Optimal transport is a powerful tool for measuring the distances between signals and images. A common choice is to use the Wasserstein distance where one is required to treat the signal as a probability measure. This places restrictive conditions on the signals and although ad-hoc renormalisation can be applied to sets of unnormalised measures this can often dampen features of the signal. The second disadvantage is that despite recent advances, computing optimal transport distances for large sets is still difficult. In this talk I will extend the linearisation of optimal transport distances to the Hellinger--Kantorovich distance, which can be applied between any pair of non-negative measures, and the TLp distance, a version of optimal transport applicable to functions. Linearisation provides an embedding into a Euclidean space where the Euclidean distance in the embedded space is approximately the optimal transport distance in the original space. This method, in particular, allows for the application of off-the-shelf data analysis tools such as principal component analysis as well as reducing the number of optimal transport calculations from O(n^2) to O(n) in a data set of size n. I will touch on a range of applications such as data generation, classification of particle decays and colour transfer.

Wolfram

Discrete optimal transportation problems arise in various contexts in engineering, the sciences and the social sciences. Often the underlying cost criterion is unknown, or only partly known, and the observed optimal solutions are corrupted by noise. In this talk we propose a systematic approach to infer unknown costs from noisy observations of optimal transportation plans. The algorithm requires only the ability to solve the forward optimal transport problem, which is a linear program, and to generate random numbers. It has a Bayesian interpretation, and may also be viewed as a form of stochastic optimization.

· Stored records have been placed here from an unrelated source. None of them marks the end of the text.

-- ==== Sys2Proof/Machine/Parking.lean ====
section
/-! DEFINITION. Stall detection, parking and unparking (chapter 3), and a context's record as memory and the hosts read it
(Table 2.5). -/

namespace Sys2Proof.Machine

/-! ## The context record -/

/-- A context's state as Table 2.5 numbers it. -/
def CtxState.code : CtxState → Nat
  | .free => 0
  | .live => 1
  | .draining => 2
  | .closed => 3
  | .parked => 4
  | .damaged => 5

/-- The 256 bytes of a context record (Table 2.5). -/
def Ctx.bytes (x : Ctx) : List Byte :=
  let w := x.state.code + 8 * b2n x.causeCancel + 16 * b2n x.damagedBit + 32 * b2n x.slotB + 64 * x.budget.toNat +
    512 * b2n x.flow.isSome + 1024 * (x.flow.getD 0).toNat
  let sums := fun l : List Word64 => (List.range 4).flatMap fun i => leBytes 8 (l.getD i 0).toNat
  leBytes 4 w ++ leBytes 4 x.excNode.toNat ++ leBytes 4 x.balance.toNat ++ leBytes 4 x.openFrame.toNat ++
    leBytes 8 x.tokensIn.toNat ++ leBytes 8 x.consumed.toNat ++ leBytes 8 x.cancelled.toNat ++
    leBytes 8 x.discarded.toNat ++ leBytes 4 x.damage.toNat ++ leBytes 4 x.stallLimit.toNat ++
    leBytes 8 x.trailSeq.toNat ++ sums x.adjSum ++ sums x.cancelSum ++ sums x.discardSum ++ sums x.trapSum ++
    leBytes 4 x.parent.toNat ++ leBytes 4 x.closeFrame.toNat ++ leBytes 56 0

/-- Contexts in a state, as CTX_FREE, CTX_LIVE, CTX_DAMAGED and CTX_PARKED count them. -/
def Blade.ctxCount (b : Blade) (st : CtxState) : Nat := (mkeys (fun _ (x : Ctx) => x.state = st) b.led.contexts).length

/-! ## Global stall (R160 to R164) -/

/-- A token that arrives for a context waits for want of staging (R180). -/
def Blade.lacksStaging (b : Blade) (t : Token) : Bool :=
  (b.capturing t.context.toNat || (b.ctx t.context.toNat).state = .parked) && b.captureWaits t.context.toNat

/-- The token at the head of a unit's input is held for want of staging (R180). -/
def Blade.headWaits (b : Blade) : Bool :=
  (b.net.home.any fun e => e.2.head?.any b.lacksStaging) || (b.net.delayIn.head?.any fun r => b.lacksStaging r.token) ||
    b.net.release.head?.any fun r => match r with
      | .emission t => b.lacksStaging t
      | .marker _ _ => false

/-- Blocked tokens exist (R160): of a blocked set, at the senders of a tile whose set-wait buffer is full, or for want of
staging. -/
def Blade.blockedTokens (b : Blade) : Bool :=
  (b.net.sets.any fun e => e.2.blocked) ||
    (b.net.tiles.any fun e => 16 ≤ e.2.waiting.length && !(mget [] e.1 b.net.home).isEmpty) || b.headWaits

/-- Some tile executes a firing. -/
def Blade.executing (b : Blade) : Bool := b.net.tiles.any fun e => e.2.firing.isSome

We illustrate the developed methodologies using the example of international migration flows. Reported migration flow data captures (noisily) the number of individuals moving from one country to another in a given period of time. It can be interpreted as a noisy observation of an optimal transportation map, with costs related to the geographical position of countries. We use a graph-based formulation of the problem, with countries at the nodes of graphs and non-zero weighted adjacencies only on edges between countries which share a border. We use the proposed algorithm to estimate the weights, which represent cost of transition, and to quantify uncertainty in these weights.

Yang

First-order methods are workhorses for large-scale optimization problems, but they are often agnostic to the structural properties of the problem under consideration and suffer from slow convergence, being trapped in bad local minima, etc. Natural gradient descent is an acceleration technique in optimization that takes advantage of the problem's geometric structure and preconditions the objective function's gradient by a suitable "natural" metric. Despite its success in machine learning, the natural gradient descent method is far from a mainstream computational technique due to the computational complexity of calculating and inverting the preconditioning matrix. This work aims at a unified computational framework and streamlining the computation of a general natural gradient flow via efficient tools from numerical linear algebra. We obtain robust numerical methods for natural gradient flows without directly calculating, storing, or inverting the dense preconditioning matrix. We treat various natural gradients in a unified framework for any loss function.